The RECs in England and Wales have an obligation under their public supply licences to supply customers within their franchise regions, but they can also supply, through second-tier licences, customers in other regions. They are required to provide open access to their distribution networks on a non-discriminatory basis so that generators and other undertakings with second-tier licences can also supply customers direct. This freedom to choose a supplier is currently restricted to customers with a maximum demand of 100 kW or more but from September 1998 the market will be progressively liberated, so that all customers will be free to choose their supplier. Competition in the over 100 kW market has been fierce and in England and Wales some 40% of sites with a demand of 100 kW or more already receive a second-tier supply, accounting for 64% of electricity sales to that market.
The NGC, after a period when it was owned by the RECs, was floated on the stock market in December 1995. The NGC owns and operates the 275/400 kV transmission system in England and Wales and is joint owner (with the Scottish companies) of the interconnector with Scotland and (with Electricité de France) of the cross-Channel cable, but it has sold its pumped-storage business, First Hydro, to Mission Energy of the United States. The NGC has a central role in the industry and a specific remit to facilitate competition. It provides open access to the grid for all generators and distributors who meet the technical requirements of the Grid Code. It is responsible for the scheduling and dispatch of generating plant above 100 MWe to meet demand at the lowest cost to the customer. The transmission licence holders (NGC, ScottishPower, HydroPower and NEI) publish Seven Year Statements each year of trends in demand to assist grid users determine investment decisions and business opportunities.
Under the new arrangements, the generators no longer have an obligation to supply or an assured market. In England and Wales they have to compete for their share of business through an open wholesale market, the Electricity Pool, which was established on 31 March 1990. The Electricity Pool does not itself buy or sell electricity: it is a contractual arrangement between the main generators and suppliers who wish to trade electricity. Purchase and selling prices are determined half-hourly. To offset the inevitable volatility in Pool prices, the participating traders have overlaid the Pool with both short and long-term contracts, known as Contracts for Differences (CfDs). Only some 10% of electricity sold is paid for at pool prices.
The 56 traders who currently use the Pool (Pool Members) include the CEGB successor companies, the Scottish companies, Electricité de France, independent generators and autoproducers and the RECs. In general all generators above 50 MWe and suppliers buying over 500 kWe must be Pool members. Special arrangements allow small generators (under 50 MWe), who do not require a generating licence, to trade either through the Pool or directly with their local REC.
The Pool is managed by the Pool Executive Committee (PEC) appointed by Pool members and is financed by a levy on members. It is administered by two NGC subsidiaries, Energy Systems and Information Services Ltd (ESIS) and Energy Pool Funds Administration Ltd (EPFAL). The Pool is at present the subject of a wide-ranging review which is being conducted for the government by the Director General of Electricity Supply.
Impact of privatisation
Prices to all classes of customer have fallen in real terms since privatisation as a result of reductions in costs and improvements in productivity, the pressures of competition and the impact of the Regulator. At the same time, the industry has proved highly profitable.

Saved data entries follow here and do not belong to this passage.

theorem State.slaveStep_role {s : State} (hrole : s.role = .slave) :
    s.slaveStep.role =
      if s.auto = true ∧ s.params.slaveCycleMax ≤ s.countCycle.missCnt.toNat then .master else .slave := by
  obtain ⟨hr, ha, hp⟩ := s.countCycle_same
  rw [State.slaveStep, ha, hp]
  split
  · rw [State.closeWindow_eq]
    rfl
  · exact hr.trans hrole

theorem State.finish_role (s : State) (n : Nat) : ((s.abandon.respond .ok 0).limitRaised n).role = s.role := rfl

/-! ### Draining leaves what the role's step tests (42_arbitrator.md R195) -/

/-- The state `t` with all that draining writes put back to what it is in `s`. -/
def State.withDrainPart (t s : State) : State := { t.withHostPart s with rxRing := s.rxRing }

/-- A Message taken from the RX ring and then what the Dispatcher writes. -/
theorem State.HostEffect.drained {n k : Nat} {s t : State} {r : Ring} (h : { s with rxRing := r }.HostEffect n k t) :
    t.withDrainPart s = s :=
  congrArg (fun u : State => { u with rxRing := s.rxRing }) h.frame

theorem drain_frame {s t : State} (h : drain s = .next t) : t.withDrainPart s = s := by
  rcases drain_cases s with ⟨-, hd⟩ | ⟨-, m, r, -, ⟨-, hd⟩ | ⟨-, hd⟩⟩
  · obtain rfl := Host.Outcome.next.inj (hd.symm.trans h)
    rfl
  · exact (holds_of_next (dispatch_effect m { s with rxRing := r }) (hd.symm.trans h)).drained
  · obtain rfl := Host.Outcome.next.inj (hd.symm.trans h)
    exact (State.raise_effect { s with rxRing := r } .checksum).drained

/-- What draining does not write is as before. -/
theorem drain_same {α : Type} {s t : State} (h : drain s = .next t) (f : State → α) : f (t.withDrainPart s) = f s :=
  congrArg f (drain_frame h)

/-- The count looks at the call byte seen, the time and itself alone. -/
theorem State.countCycle_missCnt (s : State) :
    s.countCycle.missCnt =
      if s.cbSeen then 0 else if s.params.tWindow ≤ s.elapsed s.winT0 then missNext s.missCnt else s.missCnt := by
  unfold State.countCycle
  split
  · rfl
  · split <;> rfl

theorem drain_countCycle {s t : State} (h : drain s = .next t) : t.countCycle.missCnt = s.countCycle.missCnt := by
  have hseen : t.cbSeen = s.cbSeen := drain_same h State.cbSeen
  have hparams : t.params = s.params := drain_same h State.params
  have helapsed : t.elapsed t.winT0 = s.elapsed s.winT0 := drain_same h fun u => u.elapsed u.winT0
  have hmiss : t.missCnt = s.missCnt := drain_same h State.missCnt
  rw [State.countCycle_missCnt, State.countCycle_missCnt, hseen, hparams, helapsed, hmiss]

/-! ### No other operation (42_arbitrator.md R219) -/

theorem State.setRing_role (s : State) (q : RingId) (r : Ring) : (s.setRing q r).role = s.role := by
  cases q <;> rfl

theorem State.TxiEffect.role {s t : State} (h : s.TxiEffect t) : t.role = s.role :=
  (congrArg State.role h.frame :)

/-- Every operation but POLL and SETUP leaves the role. -/
theorem exec_keeps_role {i : Instr} (hpoll : i ≠ .poll) (hsetup : ∀ a0 a1 a2, i ≠ .setup a0 a1 a2) (s : State) :
    ∃ t, exec i s = .next t ∧ t.role = s.role := by
  have hframe := runFrame_effect i s
  cases i with
  | poll => exact absurd rfl hpoll
  | setup a0 a1 a2 => exact absurd rfl (hsetup a0 a1 a2)
  | cbPoll p a => exact (execCbPoll_effect p a s).imp fun _ ⟨h, he⟩ => ⟨h, he.role⟩
  | cbAckreq p a => exact (execCbAckreq_effect p a s).imp fun _ ⟨h, he⟩ => ⟨h, he.role⟩
  | cbMsg p a => exact (execCbMsg_effect p a s).imp fun _ ⟨h, he⟩ => ⟨h, he.role⟩
  | cbReserved p a => exact (execCbReserved_effect p a s).imp fun _ ⟨h, he⟩ => ⟨h, he.role⟩
  | rxi mark b => exact (execRxi_effect mark b s).imp fun _ ⟨h, he⟩ => ⟨h, he.role⟩
  | txi => exact (execTxi_effect s).imp fun t ⟨h, he⟩ => ⟨h, he.role⟩
  | setPower | getPower | getRole | locoClaim | locoBusyNote | pushDrive | pushFunc | getLocoInfo | getLocoFunc
  | pushTurnoutStatus | pushTurnoutCmd | setCvReadValue | setCvNack | setCvNackSc | pushFeedback | releaseSlot
  | pendTimeout | hostReserved => exact (hostRow_effect rfl s).imp fun _ ⟨h, he⟩ => ⟨h, he.role⟩
  | computeChecksum | verify | callByteParity | encodeFrame | isEmpty | isFull | requestBusy | holder | markBusy
  | release => exact ⟨_, rfl, rfl⟩
  | appendByte | commit | abortWrite => exact ⟨_, rfl, s.setRing_role _ _⟩
  | beginWrite q =>
    cases hf : (s.ring q).isFull s.params.cap with
    | true => exact ⟨_, exec_beginWrite_none hf, rfl⟩
    | false => exact ⟨_, exec_beginWrite_some hf, s.setRing_role _ _⟩
  | tryRead q =>
    cases he : (s.ring q).isEmpty with
    | true => exact ⟨_, exec_tryRead_none he, rfl⟩
    | false => exact ⟨_, exec_tryRead_some (Ring.tryRead_some.2 ⟨he, rfl, rfl⟩), s.setRing_role _ _⟩
  | enqueue m =>
    rcases s.enqueueTx_cases m with ⟨-, hnone⟩ | ⟨-, r, -, hsome⟩
    · exact ⟨_, exec_enqueue_full hnone, rfl⟩
    · exact ⟨_, exec_enqueue_room hsome, rfl⟩
  | _ => exact hframe.imp fun _ ⟨h, he⟩ => ⟨h, he.role⟩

Since 31 March 1995, when the government gave up its “golden share” in the RECs, the distribution side of the industry in England and Wales has witnessed a spate of takeovers and mergers. Only one of the RECs, Southern Electric, remains independent and seven are now subsidiaries of US-based utilities. All the RECs and the Scottish companies now have an interest in supplying gas as well as electricity and eight RECs have telecommunication licences.
The government still holds a “golden share” in three of the main generators, National Power, PowerGen, and British Energy, which restricts individual shareholdings in these companies to 15%. It has so far also blocked attempts by them to buy into the RECs. However, all but one of the RECs are now involved in generation and some 6000 MWe of plant previously owned by National Power and PowerGen was divested to Eastern Electricity in 1996, to make it the UK’s fourth largest generator. As a result of this and the new companies entering the generating market, there has been a dramatic change in the shares of the main generators and a significant increase in competition. There has also been a shift towards gas-fired generation and some 18 GWe of coal-fired capacity has been closed or mothballed.

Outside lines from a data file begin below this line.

-- ==== Sys2Proof/Laws/Float.lean ====
section
/-! SUPPORT. What `roundMag` does: it rounds to the nearest binary32 magnitude, ties to even, and overflows to infinity
(spec/41_decoder_alu.md R112); and what a result word is made of. -/

namespace Sys2Proof.Machine

open Sys2Proof

/-! ## The magnitudes -/

/-- The magnitude the 31 low bits `b` of a finite datum stand for, in units of 2^-149. -/
def magValue (b : Nat) : Nat := if b / 2 ^ 23 = 0 then b else (2 ^ 23 + b % 2 ^ 23) * 2 ^ (b / 2 ^ 23 - 1)

/-- A significand `q` on the grid of quantum `2^k`; the bound 2^24 itself, where a rounding carries, included. -/
theorem magValue_grid {k q : Nat} (hk : k = 0 ∨ 2 ^ 23 ≤ q) (hq : q ≤ 2 ^ 24) :
    magValue (k * 2 ^ 23 + q) = q * 2 ^ k := by
  unfold magValue
  rcases Nat.lt_or_ge q (2 ^ 23) with h | h
  · have hk0 : k = 0 := by omega
    subst hk0
    rw [if_pos (by omega)]
    omega
  · rcases Nat.lt_or_ge q (2 ^ 24) with h' | h'
    · have hd : (k * 2 ^ 23 + q) / 2 ^ 23 = k + 1 := by omega
      have hm : (k * 2 ^ 23 + q) % 2 ^ 23 = q - 2 ^ 23 := by omega
      rw [hd, hm, if_neg (by omega), Nat.add_sub_cancel, Nat.add_sub_cancel' h]
    · have hq' : q = 2 ^ 24 := by omega
      subst hq'
      have hd : (k * 2 ^ 23 + 2 ^ 24) / 2 ^ 23 = k + 2 := by omega
      have hm : (k * 2 ^ 23 + 2 ^ 24) % 2 ^ 23 = 0 := by omega
      rw [hd, hm, if_neg (by omega), show k + 2 - 1 = k + 1 from rfl, Nat.pow_succ]
      ring

/-- Every magnitude is a significand on a grid. -/
theorem magValue_split (b : Nat) : ∃ k q, b = k * 2 ^ 23 + q ∧ (k = 0 ∨ 2 ^ 23 ≤ q) ∧ q < 2 ^ 24 := by
  rcases Nat.lt_or_ge b (2 ^ 23) with h | h
  · exact ⟨0, b, by omega, .inl rfl, by omega⟩
  · exact ⟨b / 2 ^ 23 - 1, 2 ^ 23 + b % 2 ^ 23, by omega, .inr (by omega), by omega⟩

theorem magValue_lt_succ (b : Nat) : magValue b < magValue (b + 1) := by
  obtain ⟨k, q, rfl, hk, hq⟩ := magValue_split b
  rw [magValue_grid hk (by omega), Nat.add_assoc, magValue_grid (hk.imp_right (by omega)) (by omega)]
  exact Nat.mul_lt_mul_of_pos_right (Nat.lt_succ_self q) (Nat.two_pow_pos k)

/-- The order of the magnitudes is the order of their bits. -/
theorem magValue_strictMono : StrictMono magValue := strictMono_nat_of_lt_succ magValue_lt_succ

/-- The same in units of any positive quantum. -/
theorem magValue_mul_strictMono {Q : Nat} (hQ : 0 < Q) : StrictMono fun b => magValue b * Q :=
  fun _ _ h => Nat.mul_lt_mul_of_pos_right (magValue_strictMono h) hQ

/-! ## One rounding -/

/-- The grid `roundMag` rounds on: its quantum is `2^shift`, and its significand has at most 24 bits. -/
theorem roundMag_grid (m : Nat) : ∃ k q r, m = q * 2 ^ (k + 149) + r ∧ r < 2 ^ (k + 149) ∧ (k = 0 ∨ 2 ^ 23 ≤ q) ∧
    q < 2 ^ 24 ∧ roundMag m = min (k * 2 ^ 23 +
      (if 2 * r < 2 ^ (k + 149) then q else if 2 ^ (k + 149) < 2 * r then q + 1 else q + q % 2)) infBits := by
  obtain ⟨k, hk⟩ : ∃ k, max (m.log2 - 23) 149 = k + 149 := ⟨max (m.log2 - 23) 149 - 149, by omega⟩
  have hpos := Nat.two_pow_pos (k + 149)
  refine ⟨k, m / 2 ^ (k + 149), m % 2 ^ (k + 149), (Nat.div_add_mod' m _).symm, Nat.mod_lt _ hpos, ?_, ?_, ?_⟩
  · rcases Nat.eq_zero_or_pos k with h | h
    · exact .inl h
    · right
      have hm : m ≠ 0 := fun h0 => by subst h0; simp at hk; omega
      rw [Nat.le_div_iff_mul_le hpos, ← Nat.pow_add]
      exact le_trans (Nat.pow_le_pow_right (by omega) (by omega)) (Nat.log2_self_le hm)
  · rw [Nat.div_lt_iff_lt_mul hpos, ← Nat.pow_add]
    exact lt_of_lt_of_le Nat.lt_log2_self (Nat.pow_le_pow_right (by omega) (by omega))
  · simp only [roundMag, roundShift, hk, Nat.add_sub_cancel]

/-- Rounding on an increasing scale: `f` is the place at or below `m`, and the choice of `roundMag` is the nearest place,
the even one in a tie. -/
theorem nearest_place {V : Nat → Nat} (hV : StrictMono V) {f q r P m : Nat} (hm : m = V f + r) (hr : r < P)
    (hP : V (f + 1) = V f + P) (hq : f % 2 = q % 2) (b : Nat) :
    ∀ c, c = f + (if 2 * r < P then 0 else if P < 2 * r then 1 else q % 2) →
      |(V c : Int) - m| ≤ |(V b : Int) - m| ∧ (|(V c : Int) - m| = |(V b : Int) - m| → b ≠ c → c % 2 = 0) := by
  intro c hc
  have hb : b = f ∨ b = f + 1 ∨ V b < V f ∨ V (f + 1) < V b := by
    rcases Nat.lt_trichotomy b f with h | h | h
    · exact .inr (.inr (.inl (hV h)))
    · exact .inl h
    · rcases Nat.lt_or_ge (f + 1) b with h' | h'
      · exact .inr (.inr (.inr (hV h')))
      · exact .inr (.inl (by omega))
  have hc' : (c = f ∧ 2 * r ≤ P ∧ (2 * r = P → f % 2 = 0)) ∨ (c = f + 1 ∧ P ≤ 2 * r ∧ (2 * r = P → f % 2 = 1)) := by
    split at hc
    · exact .inl ⟨by omega, by omega, by omega⟩
    · split at hc
      · exact .inr ⟨by omega, by omega, by omega⟩
      · rcases Nat.mod_two_eq_zero_or_one q with h | h
        · exact .inl ⟨by omega, by omega, by omega⟩
        · exact .inr ⟨by omega, by omega, by omega⟩
  clear hc
  simp only [abs_eq_max_neg]
  rcases hc' with ⟨rfl, h1, h2⟩ | ⟨rfl, h1, h2⟩ <;> rcases hb with rfl | rfl | hb | hb <;> (try rw [hP] at *) <;>
    refine ⟨by omega, fun h hne => ?_⟩ <;> omega

theorem pos_of_eq_two_pow {T n : Nat} (h : T = 2 ^ n) : 0 < T := by rw [h]; exact Nat.two_pow_pos n

theorem le_of_eq_two_pow {T n k : Nat} (h : T = 2 ^ n) (hk : k ≤ n) : 2 ^ k ≤ T := by
  rw [h]; exact Nat.pow_le_pow_right (by omega) hk

theorem four_mul_le_two_pow {T n k : Nat} (h : T = 2 ^ n) (hk : n + 2 ≤ k) : 4 * T ≤ 2 ^ k := by
  rw [h, show 4 = 2 ^ 2 from rfl, ← Nat.pow_add]
  exact Nat.pow_le_pow_right (by omega) (by omega)

/-- Where the bound of overflow, the largest finite number and half its quantum, lies on the grid of `roundMag`. -/
theorem overflow_grid {k q r m T : Nat} (hT : T = 2 ^ (252 + 149)) (hm : m = q * 2 ^ (k + 149) + r)
    (hr : r < 2 ^ (k + 149)) (hk : k = 0 ∨ 2 ^ 23 ≤ q) (hq : q < 2 ^ 24) :
    (2 ^ 25 - 1) * T ≤ m ↔ 254 ≤ k ∨ (k = 253 ∧ q = 2 ^ 24 - 1 ∧ 2 ^ (k + 149) ≤ 2 * r) := by
  have hpos : 0 < T := pos_of_eq_two_pow hT
  rcases Nat.lt_trichotomy k 253 with h | h | h
  · have h1 : 2 ^ (k + 149) ≤ T := le_of_eq_two_pow hT (by omega)
    have h2 : (q + 1) * 2 ^ (k + 149) ≤ 2 ^ 24 * T := Nat.mul_le_mul hq h1
    rw [Nat.add_mul, Nat.one_mul] at h2
    clear hT
    generalize q * 2 ^ (k + 149) = X at *
    omega
  · have h1 : 2 ^ (k + 149) = 2 * T := by rw [hT, h, ← Nat.pow_succ']
    rw [h1] at hm hr ⊢
    clear hT
    rcases Nat.lt_or_ge q (2 ^ 24 - 1) with hlt | hge
    · have h2 : (q + 1) * (2 * T) ≤ (2 ^ 24 - 1) * (2 * T) := Nat.mul_le_mul_right _ hlt
      rw [Nat.add_mul, Nat.one_mul] at h2
      generalize q * (2 * T) = X at *
      omega
    · have hq' : q = 2 ^ 24 - 1 := by omega
      subst hq'
      omega
  · have h1 : 4 * T ≤ 2 ^ (k + 149) := four_mul_le_two_pow hT (by omega)
    clear hT
    have h2 : 2 ^ 23 * (4 * T) ≤ q * 2 ^ (k + 149) := Nat.mul_le_mul (by omega) h1
    generalize q * 2 ^ (k + 149) = X at *
    omega

/-- The bound of overflow with its power of two taken out. -/
theorem overflow_bound {T : Nat} (hT : T = 2 ^ (252 + 149)) : (2 ^ 25 - 1) * 2 ^ 252 * 2 ^ 149 = (2 ^ 25 - 1) * T := by
  rw [hT, Nat.mul_assoc, Nat.pow_add]

/-- A magnitude below the largest finite number and half its quantum rounds to the nearest finite magnitude, ties to
even. -/
theorem roundMag_nearest {m : Nat} (h : m < (2 ^ 25 - 1) * 2 ^ 252 * 2 ^ 149) :
    roundMag m < infBits ∧ ∀ b : Nat,
      |((magValue (roundMag m) * 2 ^ 149 : Nat) : Int) - m| ≤ |((magValue b * 2 ^ 149 : Nat) : Int) - m| ∧
      (|((magValue (roundMag m) * 2 ^ 149 : Nat) : Int) - m| = |((magValue b * 2 ^ 149 : Nat) : Int) - m| →
        b ≠ roundMag m → roundMag m % 2 = 0) := by
  obtain ⟨k, q, r, hm, hr, hk, hq, hround⟩ := roundMag_grid m
  have hf : magValue (k * 2 ^ 23 + q) * 2 ^ 149 = q * 2 ^ (k + 149) := by
    rw [magValue_grid hk (by omega), Nat.pow_add, Nat.mul_assoc]
  have hf' : magValue (k * 2 ^ 23 + q + 1) * 2 ^ 149 = (q + 1) * 2 ^ (k + 149) := by
    rw [Nat.add_assoc, magValue_grid (hk.imp_right (by omega)) (by omega), Nat.pow_add, Nat.mul_assoc]
  have hlt : k * 2 ^ 23 + (if 2 * r < 2 ^ (k + 149) then q else if 2 ^ (k + 149) < 2 * r then q + 1 else q + q % 2) <
      infBits := by
    obtain ⟨T, hT⟩ : ∃ T, T = 2 ^ (252 + 149) := ⟨_, rfl⟩
    rw [overflow_bound hT] at h
    have hno := (overflow_grid hT hm hr hk hq).not.mp (Nat.not_le.mpr h)
    clear hf hf' hm h hround
    simp only [infBits]
    generalize 2 ^ (k + 149) = P at *
    split <;> [skip; split] <;> omega
  rw [Nat.min_eq_left hlt.le] at hround
  refine ⟨hround ▸ hlt, fun b => ?_⟩
  have hQ : 0 < 2 ^ 149 := by positivity
  generalize 2 ^ 149 = Q at *
  refine nearest_place (V := fun b => magValue b * Q) (magValue_mul_strictMono hQ) (f := k * 2 ^ 23 + q) (q := q)
    (hm.trans (by rw [hf])) hr ?_ ?_ b _ ?_
  · show magValue _ * _ = magValue _ * _ + _
    rw [hf, hf', Nat.add_mul, Nat.one_mul]
  · omega
  · rw [hround]; split <;> [skip; split] <;> omega

/-- A magnitude from that bound on rounds to infinity. -/
theorem roundMag_overflow {m : Nat} (h : (2 ^ 25 - 1) * 2 ^ 252 * 2 ^ 149 ≤ m) : roundMag m = infBits := by
  obtain ⟨k, q, r, hm, hr, hk, hq, hround⟩ := roundMag_grid m
  obtain ⟨T, hT⟩ : ∃ T, T = 2 ^ (252 + 149) := ⟨_, rfl⟩
  rw [overflow_bound hT] at h
  have hyes := (overflow_grid hT hm hr hk hq).mp h
  rw [hround]
  apply Nat.min_eq_right
  clear hm h hround
  simp only [infBits]
  generalize 2 ^ (k + 149) = P at *
  split <;> [skip; split] <;> omega

theorem roundMag_le (m : Nat) : roundMag m ≤ infBits := Nat.min_le_right _ _

/-! ## Words -/

/-- The exponent and fraction bits of a word. -/
def magBits (w : Word) : Nat := w.toNat % 2 ^ 31

theorem magBits_lt (w : Word) : magBits w < 2 ^ 31 := Nat.mod_lt _ (by decide)

theorem exponent_toNat (w : Word) : (w.extractLsb' 23 8).toNat = magBits w / 2 ^ 23 := by
  simp only [magBits, BitVec.extractLsb'_toNat, Nat.shiftRight_eq_div_pow]
  omega

theorem fraction_toNat (w : Word) : (w.extractLsb' 0 23).toNat = magBits w % 2 ^ 23 := by
  simp only [magBits, BitVec.extractLsb'_toNat, Nat.shiftRight_eq_div_pow]
  omega

/-- The magnitude through the exponent and the fraction. -/
theorem magValue_fields (w : Word) :
    magValue (magBits w) = if magBits w / 2 ^ 23 = 0 then magBits w % 2 ^ 23
      else (2 ^ 23 + magBits w % 2 ^ 23) * 2 ^ (magBits w / 2 ^ 23 - 1) := by
  unfold magValue
  split
  · omega
  · rfl

/-- The datum of a word, by the order of its exponent and fraction bits. -/
theorem ofWord_eq (w : Word) :
    F32.ofWord w = if infBits < magBits w then .nan else if magBits w = infBits then .inf (w.getLsbD 31)
      else .finite (w.getLsbD 31) (magValue (magBits w)) := by
  have := magBits_lt w
  simp only [F32.ofWord, exponent_toNat, fraction_toNat, magValue_fields, infBits]
  by_cases h : magBits w / 2 ^ 23 = 255
  · rw [if_pos h]
    by_cases h' : magBits w % 2 ^ 23 = 0
    · rw [if_pos h', if_neg (by omega), if_pos (by omega)]
    · rw [if_neg h', if_pos (by omega)]
  · rw [if_neg h, if_neg (c := 0x7F800000 < magBits w) (by omega), if_neg (c := magBits w = 0x7F800000) (by omega)]
    split <;> rfl

theorem withSign_toNat {b : Nat} (n : Bool) (hb : b < 2 ^ 31) :
    (withSign n b).toNat = (if n then 2 ^ 31 else 0) + b := by
  rw [withSign, BitVec.toNat_ofNat]
  cases n <;> simp <;> omega

/-- The parts of a result word. -/
theorem magBits_withSign {b : Nat} (n : Bool) (hb : b < 2 ^ 31) : magBits (withSign n b) = b := by
  rw [magBits, withSign_toNat n hb]
  cases n <;> simp <;> omega

theorem sign_withSign {b : Nat} (n : Bool) (hb : b < 2 ^ 31) : (withSign n b).getLsbD 31 = n := by
  rw [← word_msb, BitVec.msb_eq_decide, withSign_toNat n hb]
  cases n
  · simp
    omega
  · simp

end Sys2Proof.Machine
end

The more competitive market and regulatory restraints at home, have encouraged the main generators, the NGC and some of the RECs to use their new freedom to borrow on the capital markets and to exploit investment opportunities abroad with considerable vigour. National Power and PowerGen have between them invested more than £1.7 billion in over 16 GWe of capacity in various countries, and British Energy has entered into a joint venture to acquire and operate nuclear power stations in the USA. The NGC is part of a consortium that operates the Argentine transmission company Transener.
Several of the generators and RECs fund a core research programme into utilisation and distribution technology at EA Technology Ltd (EATL) at Capenhurst, the successor to the Electricity Council’s Research and Development Centre. It is supplemented by European and UK government grants. The generators and NGC also maintain their own research and development facilities.

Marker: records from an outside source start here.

-- ==== Sys2Proof/Laws/Host.lean ====
section
/-! SUPPORT. The address map and the host operations: where each window leads, and what an aligned word access of the
window is. -/

namespace Sys2Proof.Machine

open Sys2Proof

/-- An aligned word read of the window. -/
theorem hostOp_read {off : Nat} (s : State) (h4 : off % 4 = 0) (hw : off < 0x1000) :
    hostOp (.read 4 off) s = .next (s.hostRead off) := by
  rw [hostOp.eq_def, if_pos (show HostOp.WordWide (.read 4 off) from rfl), if_pos (show HostOp.Aligned (.read 4 off) from h4),
    if_pos (show HostOp.InWindow (.read 4 off) from hw)]

/-- An aligned word write of the window. -/
theorem hostOp_write {off : Nat} (v : Word) (s : State) (h4 : off % 4 = 0) (hw : off < 0x1000) :
    hostOp (.write 4 off v) s = hostWrite off v s := by
  rw [hostOp.eq_def, if_pos (show HostOp.WordWide (.write 4 off v) from rfl), if_pos (show HostOp.Aligned (.write 4 off v) from h4),
    if_pos (show HostOp.InWindow (.write 4 off v) from hw)]

/-- The REGFILE window (R42). -/
theorem hostTarget_regfile (n : RegIdx) : hostTarget (0x400 + 4 * n.toNat) = .regfile n := by
  have hn := regIdx_toNat_lt n
  unfold hostTarget
  repeat' split
  all_goals first
    | omega
    | (congr 1; apply BitVec.eq_of_toNat_eq; simp only [BitVec.toNat_ofNat, Config.regIndexBits]; omega)

/-- The MICROCODE window (R42). -/
theorem hostTarget_microcode (k : Fin Config.ucodeWords) : hostTarget (0x800 + 4 * k.val) = .microcode k := by
  have hk := ucodeIdx_lt k
  unfold hostTarget
  repeat' split
  all_goals first
    | omega
    | (congr 1; apply Fin.ext; show (0x800 + 4 * k.val - 0x800) / 4 % 512 = k.val; omega)

/-- The unmapped offsets of the window (R42, R44). -/
theorem hostTarget_unmapped {off : Nat}
    (h : off = 0x10 ∨ (0x20 ≤ off ∧ off < 0x400) ∨ (0x600 ≤ off ∧ off < 0x800)) : hostTarget off = .unmapped := by
  unfold hostTarget
  repeat' split
  all_goals first | rfl | omega

/-- A read that has a value (R84, R89, R91). -/
theorem hostRead_of_some {s : State} {off : Nat} {v : Word} (h : s.readValue off = some v) :
    s.hostRead off = s.putReadData off v := by rw [State.hostRead, h]

/-- A read that has none (R88, R94, R96). -/
theorem hostRead_of_none {s : State} {off : Nat} (h : s.readValue off = none) :
    s.hostRead off = (s.putReadData off s.freeWord).useDraws 1 := by rw [State.hostRead, h]

end Sys2Proof.Machine
end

There are currently 35 reactors (20 Magnox, 14 AGRs and one PWR) with a combined capacity of 14 208 MWe in operation at 15 sites. They accounted for 28.6 of the electricity supplied in 1997. The AGRs and PWR are owned by British Energy plc (BE) and operated by its wholly-owned subsidiaries Nuclear Electric Ltd and Scottish Nuclear Ltd; the Magnox units are owned and operated by Magnox Electric plc, which is now a wholly-owned subsidiary of British Nuclear Fuels Ltd. Six commercial Magnox units (Berkeley 1 and 2, Hunterston A1 and A2, and Trawsfynydd 1 and 2) and five prototype reactors (WAGR, two FBRs (DFR and PFR), an HTGR (Dragon) and a SGHWR) have been closed and are in various stages of decommissioning. Among the Magnox units in operation are the four units at Calder Hall, the world’s first industrial scale nuclear power plant, which are now 41 years old and have been cleared for a further period of operation.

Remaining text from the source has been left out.